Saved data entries
|---|

-- ==== Sys2Proof/Laws/FrameHost.lean ====
section
/-! SUPPORT. The frames of host access, the monitor and the PCIe port: the fields of State that each function can write. -/

namespace Sys2Proof.Machine

theorem State.readWord_only : ∀ s a1, Only [.latches] s (State.readWord s a1).2 := by
  intro s a1
  unfold State.readWord
  refine Only.forEach (fun a1 t2 h3 => ?_) ?_
  · refine Only.via (Only.set_latches _ _) rfl ?_
    exact h3
  · exact Only.refl _ _

theorem State.readBar0_only : ∀ a0 a1 s, Only [.latches] s (State.readBar0 a0 a1 s).2 := by
  intro a0 a1 s
  unfold State.readBar0
  split
  · rename_i y1
    exact Only.refl _ _
  · rename_i y2
    split
    · rename_i y3
      exact Only.refl _ _
    · rename_i y4
      refine Only.via (State.readWord_only _ _) rfl ?_
      exact Only.refl _ _

theorem State.readBar2_only : ∀ a0 s, Only [.latches] s (State.readBar2 a0 s).2 := by
  intro a0 s
  unfold State.readBar2
  split
  · rename_i y1
    exact Only.refl _ _
  · rename_i y2
    refine Only.via (State.readWord_only _ _) rfl ?_
    exact Only.refl _ _

theorem State.readCfg_only : ∀ a0 a1 s, Only [.latches] s (State.readCfg a0 a1 s).2 := by
  intro a0 a1 s
  unfold State.readCfg
  split
  · rename_i y1
    refine Only.via (State.readWord_only _ _) rfl ?_
    exact Only.refl _ _
  · rename_i y2
    exact Only.refl _ _

theorem onesRead_only : ∀ a0 s, Only [] s (onesRead a0 s).2 := by
  intro a0 s
  unfold onesRead
  exact Only.refl _ _

theorem readWords_only (l : List StateField) (rd : Nat → State → Word × State) (h : ∀ k t, Only l t (rd k t).2) :
    ∀ n off s, Only l s (readWords rd n off s).2 := by
  intro n
  induction n with
  | zero => exact fun _ s => Only.refl l s
  | succ n ih => exact fun off s => Only.trans (h off s) (ih _ _)

theorem answerRead_only (l : List StateField) (rd : Nat → State → Word × State) (h : ∀ k t, Only l t (rd k t).2) :
    ∀ s f off n, Only (.out :: .sec :: l) s (State.answerRead s rd f off n) := by
  intro s f off n
  unfold State.answerRead readSpan
  refine Only.via (State.emitCpl_only _ _) ?_ (Only.mono (readWords_only l rd h _ _ s) ?_) <;>
    simp +contextual [StateField.within, List.all_eq_true]

theorem State.configRead_only : ∀ s a1 a2 a3, Only [.out, .latches, .sec] s (State.configRead s a1 a2 a3) := by
  intro s a1 a2 a3
  have hr : ∀ rd : Nat → State → Word × State, (∀ k t, Only [.latches] t (rd k t).2) →
      Only [.out, .latches, .sec] s (s.answerRead rd a1 a2 a3) := fun rd h =>
    Only.mono (answerRead_only [.latches] rd h s a1 a2 a3) rfl
  have hones : ∀ k t, Only [.latches] t (onesRead k t).2 := fun _ t => Only.refl _ t
  unfold State.configRead
  refine Only.ite (fun _ => hr _ ?_) (fun _ => ?_)
  · split
    · exact fun k t => State.readCfg_only 0 k t
    · exact hones
  · refine Only.ite (fun _ => Only.refl _ _) (fun _ => ?_)
    refine Only.ite (fun _ => Only.mono (State.emitCpl_only _ _) rfl) (fun _ => ?_)
    refine Only.ite (fun _ => Only.mono (State.emitCpl_only _ _) rfl) (fun _ => ?_)
    refine Only.ite (fun _ => Only.mono (State.emitCpl_only _ _) rfl) (fun _ => ?_)
    exact hr _ (fun k t => State.readCfg_only _ k t)

theorem execLatchedPairRead_only : ∀ a0 a1 s z, Only [.out, .latches, .sec, .clk] s (runRow (execLatchedPairRead a0 a1 s) z) := by
  intro a0 a1 s z
  have hr : ∀ (t : State) (rd : Nat → State → Word × State) (f : Func) (o n : Nat), (∀ k t, Only [.latches] t (rd k t).2) →
      Only [.out, .latches, .sec, .clk] t (t.answerRead rd f o n) := fun t rd f o n h =>
    Only.mono (answerRead_only [.latches] rd h t f o n) rfl
  have hones : ∀ k t, Only [.latches] t (onesRead k t).2 := fun _ t => Only.refl _ t
  have hw : Only [.out, .latches, .sec, .clk] s s.wakeUp := Only.mono (State.wakeUp_only _) rfl
  unfold execLatchedPairRead
  extract_lets o
  rw [runRow_next]
  refine Only.ite (fun _ => Only.refl _ _) (fun _ => ?_)
  split
  · refine Only.ite (fun _ => hr _ _ _ _ _ hones) (fun _ => ?_)
    refine Only.ite (fun _ => Only.mono (State.emitCpl_only _ _) rfl) (fun _ => ?_)
    exact Only.trans hw (hr _ _ _ _ _ (fun k t => State.readBar0_only _ k t))
  · refine Only.ite (fun _ => hr _ _ _ _ _ hones) (fun _ => ?_)
    refine Only.ite (fun _ => ?_) (fun _ => Only.mono (State.emitCpl_only _ _) rfl)
    exact Only.trans hw (hr _ _ _ _ _ (fun k t => State.readBar2_only k t))
  · exact Only.ite (fun _ => Only.mono (State.configRead_only _ _ _ _) rfl) (fun _ => Only.refl _ _)
  · exact Only.ite (fun _ => Only.mono (State.configRead_only _ _ _ _) rfl) (fun _ => Only.refl _ _)

theorem State.axisCmd_only : ∀ s a1 a2, Only [.out, .log, .nvm, .nvs, .inst, .fn, .fss, .arc, .drives, .pwb] s (State.axisCmd s a1 a2) := by
  intro s a1 a2
  unfold State.axisCmd
  extract_lets x1 x2
  split
  · rename_i y3 y4
    refine Only.via (execOpenAxis_only _ _ _) rfl ?_
    exact Only.refl _ _
  · rename_i y5 y6
    refine Only.via (execCloseAxis_only _ _ _) rfl ?_
    exact Only.refl _ _
  · rename_i y7 y8
    refine Only.ite (fun _ => ?_) (fun _ => ?_)
    · refine Only.via (execAcquire_only _ _ _ _) rfl ?_
      exact Only.refl _ _
    · exact Only.refl _ _
  · rename_i y9 y10
    refine Only.ite (fun _ => ?_) (fun _ => ?_)
    · refine Only.via (execSeek_only _ _ _ _) rfl ?_
      exact Only.refl _ _
    · exact Only.refl _ _
  · rename_i y11 y12
    refine Only.ite (fun _ => ?_) (fun _ => ?_)
    · refine Only.via (execLayerJump_only _ _ _ _) rfl ?_
      exact Only.refl _ _
    · exact Only.refl _ _
  · rename_i y13 y14
    refine Only.via (execReleaseToHeron_only _ _ _) rfl ?_
    exact Only.refl _ _
  · rename_i y15 y16 y17 y18 y19 y20 y21
    exact Only.refl _ _

theorem State.spinCmd_only : ∀ s a1 a2, Only [.out, .log, .nvm, .nvs, .inst, .fn, .fss, .arc, .drives, .pwb] s (State.spinCmd s a1 a2) := by
  intro s a1 a2
  unfold State.spinCmd
  split
  · rename_i y1 y2
    refine Only.via (execSpinStart_only _ _ _) rfl ?_
    exact Only.refl _ _
  · rename_i y3 y4
    refine Only.via (execSpinStop_only _ _ _) rfl ?_
    exact Only.refl _ _
  · rename_i y5 y6
    refine Only.via (execCoast_only _ _ _) rfl ?_
    exact Only.refl _ _
  · rename_i y7 y8
    refine Only.via (execClearFault_only _ _ _) rfl ?_
    exact Only.refl _ _
  · rename_i y9 y10 y11 y12 y13
    exact Only.refl _ _

theorem State.sledCmd_only : ∀ s a1 a2, Only [.out, .log, .nvm, .nvs, .inst, .fn, .fss, .arc, .drives] s (State.sledCmd s a1 a2) := by
  intro s a1 a2
  unfold State.sledCmd
  split
  · rename_i y1 y2
    refine Only.via (execTravel_only _ _ _) rfl ?_
    exact Only.refl _ _
  · rename_i y3 y4
    refine Only.via (execSledSeek_only _ _ _) rfl ?_
    exact Only.refl _ _
  · rename_i y5 y6
    refine Only.via (execHome_only _ _ _) rfl ?_
    exact Only.refl _ _
  · rename_i y7 y8
    refine Only.via (execPark_only _ _ _) rfl ?_
    exact Only.refl _ _
  · rename_i y9 y10
    refine Only.via (execSledStop_only _ _ _) rfl ?_
    exact Only.refl _ _
  · rename_i y11 y12
    refine Only.via (execSledRelease_only _ _ _) rfl ?_
    exact Only.refl _ _
  · rename_i y13 y14
    refine Only.via (execSledClear_only _ _ _) rfl ?_
    exact Only.refl _ _
  · rename_i y15 y16 y17 y18 y19 y20 y21 y22
    exact Only.refl _ _

theorem State.writeSrv_only : ∀ s a1 a2, Only [.out, .regs, .hlt, .log, .nvm, .nvs, .inst, .fn, .fss, .arc, .drives, .pwb] s (State.writeSrv s a1 a2) := by
  intro s a1 a2
  unfold State.writeSrv
  extract_lets x1 x2
  refine Only.ite (fun _ => ?_) (fun _ => ?_)
  · refine Only.via (State.axisCmd_only _ _ _) rfl ?_
    refine Only.via (State.noteRsv_only _ _ _) rfl ?_
    exact Only.refl _ _
  · refine Only.ite (fun _ => ?_) (fun _ => ?_)
    · refine Only.via (execSwap_only _ _ _ _) rfl ?_
      refine Only.via (State.noteRsv_only _ _ _) rfl ?_
      exact Only.refl _ _
    · refine Only.ite (fun _ => ?_) (fun _ => ?_)
      · refine Only.ite (fun _ => ?_) (fun _ => ?_)
        · refine Only.via (State.accError_only _ _ _ _) rfl ?_
          exact Only.refl _ _
        · refine Only.via (State.storeReg_only _ _ _) rfl ?_
          exact Only.refl _ _
      · refine Only.ite (fun _ => ?_) (fun _ => ?_)
        · refine Only.via (State.storeReg_only _ _ _) rfl ?_
          exact Only.refl _ _
        · refine Only.via (State.storeReg_only _ _ _) rfl ?_
          exact Only.refl _ _

theorem State.writeSld_only : ∀ s a1 a2, Only [.out, .regs, .log, .nvm, .nvs, .inst, .fn, .fss, .arc, .drives] s (State.writeSld s a1 a2) := by
  intro s a1 a2
  unfold State.writeSld
  extract_lets x1 x2
  refine Only.ite (fun _ => ?_) (fun _ => ?_)
  · refine Only.via (State.modSled_only _ _ _) rfl ?_
    refine Only.via (State.storeReg_only _ _ _) rfl ?_
    exact Only.refl _ _
  · refine Only.ite (fun _ => ?_) (fun _ => ?_)
    · refine Only.via (State.sledCmd_only _ _ _) rfl ?_
      refine Only.via (State.noteRsv_only _ _ _) rfl ?_
      exact Only.refl _ _
    · refine Only.ite (fun _ => ?_) (fun _ => ?_)
      · refine Only.via (State.sledRefuse_only _ _) rfl ?_
        exact Only.refl _ _
      · refine Only.via (State.storeReg_only _ _ _) rfl ?_
        exact Only.refl _ _

theorem State.writeRdc_only : ∀ s a1 a2, Only [.out, .regs, .log, .nvm, .nvs, .fn, .drives] s (State.writeRdc s a1 a2) := by
  intro s a1 a2
  unfold State.writeRdc
  extract_lets x1 x2
  refine Only.ite (fun _ => ?_) (fun _ => ?_)
  · refine Only.via (State.modWst_only _ _ _) rfl ?_
    refine Only.via (State.storeReg_only _ _ _) rfl ?_
    exact Only.refl _ _
  · refine Only.ite (fun _ => ?_) (fun _ => ?_)
    · refine Only.ite (fun _ => ?_) (fun _ => ?_)
      · refine Only.via (execOpcGo_only _ _ _) rfl ?_
        refine Only.via (State.noteRsv_only _ _ _) rfl ?_
        exact Only.refl _ _
      · refine Only.via (State.noteRsv_only _ _ _) rfl ?_
        exact Only.refl _ _
    · refine Only.via (State.storeReg_only _ _ _) rfl ?_
      exact Only.refl _ _

theorem State.mchOp_only : ∀ s a1, Only [.hlt, .mch] s (State.mchOp s a1) := by
  intro s a1
  unfold State.mchOp
  extract_lets x1
  refine Only.ite (fun _ => ?_) (fun _ => ?_)
  · exact Only.refl _ _
  · split
    · rename_i y2 y3 y4
      refine Only.via (execClean_only _ _ _) rfl ?_
      exact Only.refl _ _
    · rename_i y5 y6 y7
      refine Only.via (execInvalidate_only _ _ _) rfl ?_
      exact Only.refl _ _
    · rename_i y8 y9 y10
      refine Only.via (execCleanAndInvalidate_only _ _ _) rfl ?_
      exact Only.refl _ _
    · rename_i y11 y12 y13 y14 y15
      refine Only.via (State.refuseOp_only _) rfl ?_
      exact Only.refl _ _

theorem State.hregCtl_only : ∀ s a1, Only [.out, .log, .nvm, .nvs, .fn, .fss, .mch] s (State.hregCtl s a1) := by
  intro s a1
  unfold State.hregCtl
  extract_lets x1 x2 x3
  refine Only.cut (t := x1) ?_ (fun h4 => ?_)
  · unfold x1
    refine Only.via (State.noteRsv_only _ _ _) rfl ?_
    exact Only.refl _ _
  refine Only.cut (t := x3) ?_ (fun h5 => ?_)
  · unfold x3
    refine Only.via (Only.set_fss _ _) rfl ?_
    exact h4
  refine Only.ite (fun _ => ?_) (fun _ => ?_)
  · refine Only.via (execHregEnable_only _ _) rfl ?_
    exact h5
  · refine Only.via (execHregDisable_only _ _) rfl ?_
    exact h5

theorem State.accClear_only : ∀ s, Only [.hlt] s (State.accClear s) := by
  intro s
  unfold State.accClear
  refine Only.via (Only.set_hlt _ _) rfl ?_
  exact Only.refl _ _

theorem State.brownClear_only : ∀ s, Only [.nvm, .nvs] s (State.brownClear s) := by
  intro s
  unfold State.brownClear
  refine Only.via (State.ctrStore_only _ _ _) rfl ?_
  exact Only.refl _ _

|---|

## TASK ITEM
Starting at the line above that holds "have hr : ∀ rd" and ending at the line that holds "intro a0 a1 s z", transcribe each line exactly and include no other lines.

## THE COMPLETED TASK
  have hr : ∀ rd : Nat → State → Word × State, (∀ k t, Only [.latches] t (rd k t).2) →
      Only [.out, .latches, .sec] s (s.answerRead rd a1 a2 a3) := fun rd h =>
    Only.mono (answerRead_only [.latches] rd h s a1 a2 a3) rfl
  have hones : ∀ k t, Only [.latches] t (onesRead k t).2 := fun _ t => Only.refl _ t
  unfold State.configRead
  refine Only.ite (fun _ => hr _ ?_) (fun _ => ?_)
  · split
    · exact fun k t => State.readCfg_only 0 k t
    · exact hones
  · refine Only.ite (fun _ => Only.refl _ _) (fun _ => ?_)
    refine Only.ite (fun _ => Only.mono (State.emitCpl_only _ _) rfl) (fun _ => ?_)
    refine Only.ite (fun _ => Only.mono (State.emitCpl_only _ _) rfl) (fun _ => ?_)
    refine Only.ite (fun _ => Only.mono (State.emitCpl_only _ _) rfl) (fun _ => ?_)
    exact hr _ (fun k t => State.readCfg_only _ k t)

theorem execLatchedPairRead_only : ∀ a0 a1 s z, Only [.out, .latches, .sec, .clk] s (runRow (execLatchedPairRead a0 a1 s) z) := by
  intro a0 a1 s z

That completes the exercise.